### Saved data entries

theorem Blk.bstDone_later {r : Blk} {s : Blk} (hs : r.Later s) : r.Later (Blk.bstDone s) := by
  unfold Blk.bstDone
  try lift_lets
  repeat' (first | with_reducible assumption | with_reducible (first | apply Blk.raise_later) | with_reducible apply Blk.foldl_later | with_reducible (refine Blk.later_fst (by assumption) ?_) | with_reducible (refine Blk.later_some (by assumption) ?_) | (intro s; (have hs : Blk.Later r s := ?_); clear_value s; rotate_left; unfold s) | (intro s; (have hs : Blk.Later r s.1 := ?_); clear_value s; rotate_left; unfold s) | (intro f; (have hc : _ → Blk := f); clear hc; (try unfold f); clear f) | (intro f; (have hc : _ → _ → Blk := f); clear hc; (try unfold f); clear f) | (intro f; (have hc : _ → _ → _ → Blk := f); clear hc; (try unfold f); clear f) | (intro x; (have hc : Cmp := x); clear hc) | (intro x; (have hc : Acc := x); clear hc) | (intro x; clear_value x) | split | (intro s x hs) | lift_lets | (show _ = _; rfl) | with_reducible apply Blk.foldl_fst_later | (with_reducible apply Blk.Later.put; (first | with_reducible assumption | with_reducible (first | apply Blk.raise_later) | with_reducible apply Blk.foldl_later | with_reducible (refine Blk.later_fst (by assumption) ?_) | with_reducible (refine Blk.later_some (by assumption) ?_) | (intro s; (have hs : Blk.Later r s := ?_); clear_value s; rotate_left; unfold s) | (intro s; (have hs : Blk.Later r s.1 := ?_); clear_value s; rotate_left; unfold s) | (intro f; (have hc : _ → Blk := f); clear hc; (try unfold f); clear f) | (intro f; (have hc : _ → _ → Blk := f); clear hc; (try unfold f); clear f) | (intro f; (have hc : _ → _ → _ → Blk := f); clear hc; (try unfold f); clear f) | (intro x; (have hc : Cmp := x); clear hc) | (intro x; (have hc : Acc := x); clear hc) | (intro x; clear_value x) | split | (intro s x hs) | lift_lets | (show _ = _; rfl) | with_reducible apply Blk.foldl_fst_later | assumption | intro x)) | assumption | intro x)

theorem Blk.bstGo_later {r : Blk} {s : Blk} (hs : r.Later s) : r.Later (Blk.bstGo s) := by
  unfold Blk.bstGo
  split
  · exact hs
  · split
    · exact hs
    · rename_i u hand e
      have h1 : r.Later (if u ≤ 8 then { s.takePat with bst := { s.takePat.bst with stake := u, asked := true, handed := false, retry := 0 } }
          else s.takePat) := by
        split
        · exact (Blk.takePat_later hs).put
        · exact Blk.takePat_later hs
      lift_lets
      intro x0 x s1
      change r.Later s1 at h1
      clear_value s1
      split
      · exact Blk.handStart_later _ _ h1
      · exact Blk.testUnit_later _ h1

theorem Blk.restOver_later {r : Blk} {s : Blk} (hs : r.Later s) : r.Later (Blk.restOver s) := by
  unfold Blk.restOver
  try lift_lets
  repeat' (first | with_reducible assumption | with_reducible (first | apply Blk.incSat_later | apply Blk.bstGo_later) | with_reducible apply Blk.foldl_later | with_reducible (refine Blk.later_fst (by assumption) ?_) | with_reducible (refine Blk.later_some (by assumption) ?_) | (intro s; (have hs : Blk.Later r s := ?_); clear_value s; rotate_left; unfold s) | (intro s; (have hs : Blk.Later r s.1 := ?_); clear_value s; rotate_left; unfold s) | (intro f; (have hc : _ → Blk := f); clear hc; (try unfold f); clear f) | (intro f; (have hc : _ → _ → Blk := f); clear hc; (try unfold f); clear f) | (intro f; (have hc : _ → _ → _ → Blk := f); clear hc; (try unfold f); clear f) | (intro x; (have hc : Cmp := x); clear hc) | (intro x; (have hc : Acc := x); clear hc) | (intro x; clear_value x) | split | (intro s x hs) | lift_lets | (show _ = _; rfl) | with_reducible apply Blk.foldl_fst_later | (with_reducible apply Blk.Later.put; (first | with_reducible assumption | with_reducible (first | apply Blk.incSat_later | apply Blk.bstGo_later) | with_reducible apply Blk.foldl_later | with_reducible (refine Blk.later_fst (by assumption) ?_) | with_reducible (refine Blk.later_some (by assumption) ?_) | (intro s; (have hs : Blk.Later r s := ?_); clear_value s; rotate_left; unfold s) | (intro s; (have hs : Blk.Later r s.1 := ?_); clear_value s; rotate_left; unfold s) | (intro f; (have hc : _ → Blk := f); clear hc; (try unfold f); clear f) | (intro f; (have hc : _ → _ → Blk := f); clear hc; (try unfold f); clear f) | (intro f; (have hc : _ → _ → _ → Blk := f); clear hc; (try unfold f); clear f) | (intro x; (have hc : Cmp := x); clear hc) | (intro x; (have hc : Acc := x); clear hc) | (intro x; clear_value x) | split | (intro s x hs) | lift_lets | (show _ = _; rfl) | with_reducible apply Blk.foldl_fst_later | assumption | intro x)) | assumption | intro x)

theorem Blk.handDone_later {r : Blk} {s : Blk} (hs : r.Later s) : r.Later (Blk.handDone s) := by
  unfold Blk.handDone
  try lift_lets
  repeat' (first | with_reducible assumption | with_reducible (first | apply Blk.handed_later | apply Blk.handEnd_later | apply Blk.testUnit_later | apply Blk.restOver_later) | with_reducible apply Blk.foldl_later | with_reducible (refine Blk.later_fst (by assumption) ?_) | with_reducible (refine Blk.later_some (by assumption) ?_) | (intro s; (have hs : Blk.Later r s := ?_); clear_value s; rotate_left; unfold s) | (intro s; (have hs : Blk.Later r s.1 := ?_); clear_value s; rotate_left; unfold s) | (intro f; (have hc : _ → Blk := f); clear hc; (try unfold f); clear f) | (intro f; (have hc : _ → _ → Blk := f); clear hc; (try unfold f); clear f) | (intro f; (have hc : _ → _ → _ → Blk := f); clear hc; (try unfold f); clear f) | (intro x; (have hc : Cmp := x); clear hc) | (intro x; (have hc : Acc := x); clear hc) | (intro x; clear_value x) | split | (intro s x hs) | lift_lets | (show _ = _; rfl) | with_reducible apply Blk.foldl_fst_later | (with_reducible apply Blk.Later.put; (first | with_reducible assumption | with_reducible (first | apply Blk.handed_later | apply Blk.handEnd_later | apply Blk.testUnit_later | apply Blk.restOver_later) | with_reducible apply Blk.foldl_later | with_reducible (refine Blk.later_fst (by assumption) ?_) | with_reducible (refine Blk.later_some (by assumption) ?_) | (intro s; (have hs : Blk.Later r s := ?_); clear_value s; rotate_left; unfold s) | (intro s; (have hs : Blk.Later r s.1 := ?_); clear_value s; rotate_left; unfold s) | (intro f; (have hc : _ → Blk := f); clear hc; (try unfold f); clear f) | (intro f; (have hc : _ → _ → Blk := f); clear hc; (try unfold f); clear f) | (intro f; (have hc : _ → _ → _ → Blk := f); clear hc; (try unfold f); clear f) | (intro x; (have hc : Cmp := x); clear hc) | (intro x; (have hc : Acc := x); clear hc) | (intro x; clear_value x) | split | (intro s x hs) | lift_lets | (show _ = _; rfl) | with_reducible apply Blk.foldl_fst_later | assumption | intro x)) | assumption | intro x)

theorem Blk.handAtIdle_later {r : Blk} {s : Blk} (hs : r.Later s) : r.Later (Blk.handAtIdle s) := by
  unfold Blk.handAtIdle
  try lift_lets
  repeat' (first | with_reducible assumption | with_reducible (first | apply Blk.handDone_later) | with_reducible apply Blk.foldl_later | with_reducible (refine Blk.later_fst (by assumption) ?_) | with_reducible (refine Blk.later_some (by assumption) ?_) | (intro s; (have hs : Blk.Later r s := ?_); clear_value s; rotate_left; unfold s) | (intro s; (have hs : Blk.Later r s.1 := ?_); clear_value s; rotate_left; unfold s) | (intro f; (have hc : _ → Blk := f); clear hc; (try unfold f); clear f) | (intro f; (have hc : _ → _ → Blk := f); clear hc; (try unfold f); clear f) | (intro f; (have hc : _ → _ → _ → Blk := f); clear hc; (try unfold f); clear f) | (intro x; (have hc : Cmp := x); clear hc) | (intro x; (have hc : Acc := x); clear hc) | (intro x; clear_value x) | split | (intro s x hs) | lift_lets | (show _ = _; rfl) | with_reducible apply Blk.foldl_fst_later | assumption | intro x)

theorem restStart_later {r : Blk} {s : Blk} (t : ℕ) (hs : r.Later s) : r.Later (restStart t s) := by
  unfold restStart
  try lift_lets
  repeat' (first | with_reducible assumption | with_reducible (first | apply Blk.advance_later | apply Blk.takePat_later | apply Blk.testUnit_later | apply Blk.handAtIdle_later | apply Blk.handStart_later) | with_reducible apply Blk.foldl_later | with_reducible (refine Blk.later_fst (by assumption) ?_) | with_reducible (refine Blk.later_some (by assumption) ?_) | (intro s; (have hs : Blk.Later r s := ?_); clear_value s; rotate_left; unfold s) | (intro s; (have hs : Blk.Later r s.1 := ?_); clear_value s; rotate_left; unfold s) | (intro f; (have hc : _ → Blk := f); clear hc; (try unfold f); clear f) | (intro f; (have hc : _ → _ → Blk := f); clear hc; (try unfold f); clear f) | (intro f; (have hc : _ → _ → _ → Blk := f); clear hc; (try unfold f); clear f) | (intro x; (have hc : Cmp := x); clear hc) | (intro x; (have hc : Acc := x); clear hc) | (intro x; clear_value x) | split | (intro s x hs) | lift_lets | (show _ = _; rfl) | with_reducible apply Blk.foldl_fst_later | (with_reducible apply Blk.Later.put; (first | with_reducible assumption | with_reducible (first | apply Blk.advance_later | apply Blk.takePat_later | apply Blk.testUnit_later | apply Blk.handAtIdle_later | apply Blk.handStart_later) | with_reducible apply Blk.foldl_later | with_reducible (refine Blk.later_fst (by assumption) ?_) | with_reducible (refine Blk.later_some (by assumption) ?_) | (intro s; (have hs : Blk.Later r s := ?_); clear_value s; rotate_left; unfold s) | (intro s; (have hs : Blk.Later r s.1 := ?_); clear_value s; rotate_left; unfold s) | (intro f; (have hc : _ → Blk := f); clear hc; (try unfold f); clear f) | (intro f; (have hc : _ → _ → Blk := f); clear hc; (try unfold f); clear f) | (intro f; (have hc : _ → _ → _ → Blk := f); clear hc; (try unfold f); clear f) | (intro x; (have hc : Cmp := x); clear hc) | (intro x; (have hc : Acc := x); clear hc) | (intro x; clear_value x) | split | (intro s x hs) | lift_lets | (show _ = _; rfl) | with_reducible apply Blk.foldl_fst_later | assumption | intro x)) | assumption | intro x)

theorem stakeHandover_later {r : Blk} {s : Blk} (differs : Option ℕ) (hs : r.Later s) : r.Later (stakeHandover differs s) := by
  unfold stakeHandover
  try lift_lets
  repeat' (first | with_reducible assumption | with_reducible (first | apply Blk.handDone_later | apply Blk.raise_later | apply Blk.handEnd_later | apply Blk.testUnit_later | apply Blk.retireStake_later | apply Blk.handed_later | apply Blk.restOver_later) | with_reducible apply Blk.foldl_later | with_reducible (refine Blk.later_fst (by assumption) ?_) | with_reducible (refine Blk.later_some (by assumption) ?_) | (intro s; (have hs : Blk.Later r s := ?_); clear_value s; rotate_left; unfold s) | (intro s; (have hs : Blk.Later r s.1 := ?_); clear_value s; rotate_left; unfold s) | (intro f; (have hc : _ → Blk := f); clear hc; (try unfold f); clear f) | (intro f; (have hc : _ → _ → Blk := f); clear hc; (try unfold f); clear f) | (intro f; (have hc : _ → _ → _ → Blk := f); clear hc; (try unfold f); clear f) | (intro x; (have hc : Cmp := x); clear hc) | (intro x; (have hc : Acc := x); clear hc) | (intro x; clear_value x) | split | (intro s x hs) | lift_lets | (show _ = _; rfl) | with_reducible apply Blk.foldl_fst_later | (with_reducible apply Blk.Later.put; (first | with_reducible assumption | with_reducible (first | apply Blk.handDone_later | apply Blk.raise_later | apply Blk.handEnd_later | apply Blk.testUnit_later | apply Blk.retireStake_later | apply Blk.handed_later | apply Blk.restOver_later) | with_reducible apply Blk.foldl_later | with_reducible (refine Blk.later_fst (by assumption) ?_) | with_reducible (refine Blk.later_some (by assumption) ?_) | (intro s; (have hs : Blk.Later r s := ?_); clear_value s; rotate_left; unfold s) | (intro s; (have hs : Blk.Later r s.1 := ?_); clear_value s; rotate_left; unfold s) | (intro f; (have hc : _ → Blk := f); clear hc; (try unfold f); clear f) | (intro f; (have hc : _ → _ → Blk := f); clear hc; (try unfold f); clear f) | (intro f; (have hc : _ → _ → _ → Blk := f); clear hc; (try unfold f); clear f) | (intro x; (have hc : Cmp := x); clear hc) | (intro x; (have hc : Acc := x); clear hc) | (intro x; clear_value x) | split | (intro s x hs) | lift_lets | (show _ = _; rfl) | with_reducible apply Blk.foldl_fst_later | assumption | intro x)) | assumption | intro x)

### TASK TO CARRY OUT
Find every line of the data that includes the string "bstDone". Copy each of those lines.

### RESPONSE TO THE TASK
theorem Blk.bstDone_later {r : Blk} {s : Blk} (hs : r.Later s) : r.Later (Blk.bstDone s) := by
  unfold Blk.bstDone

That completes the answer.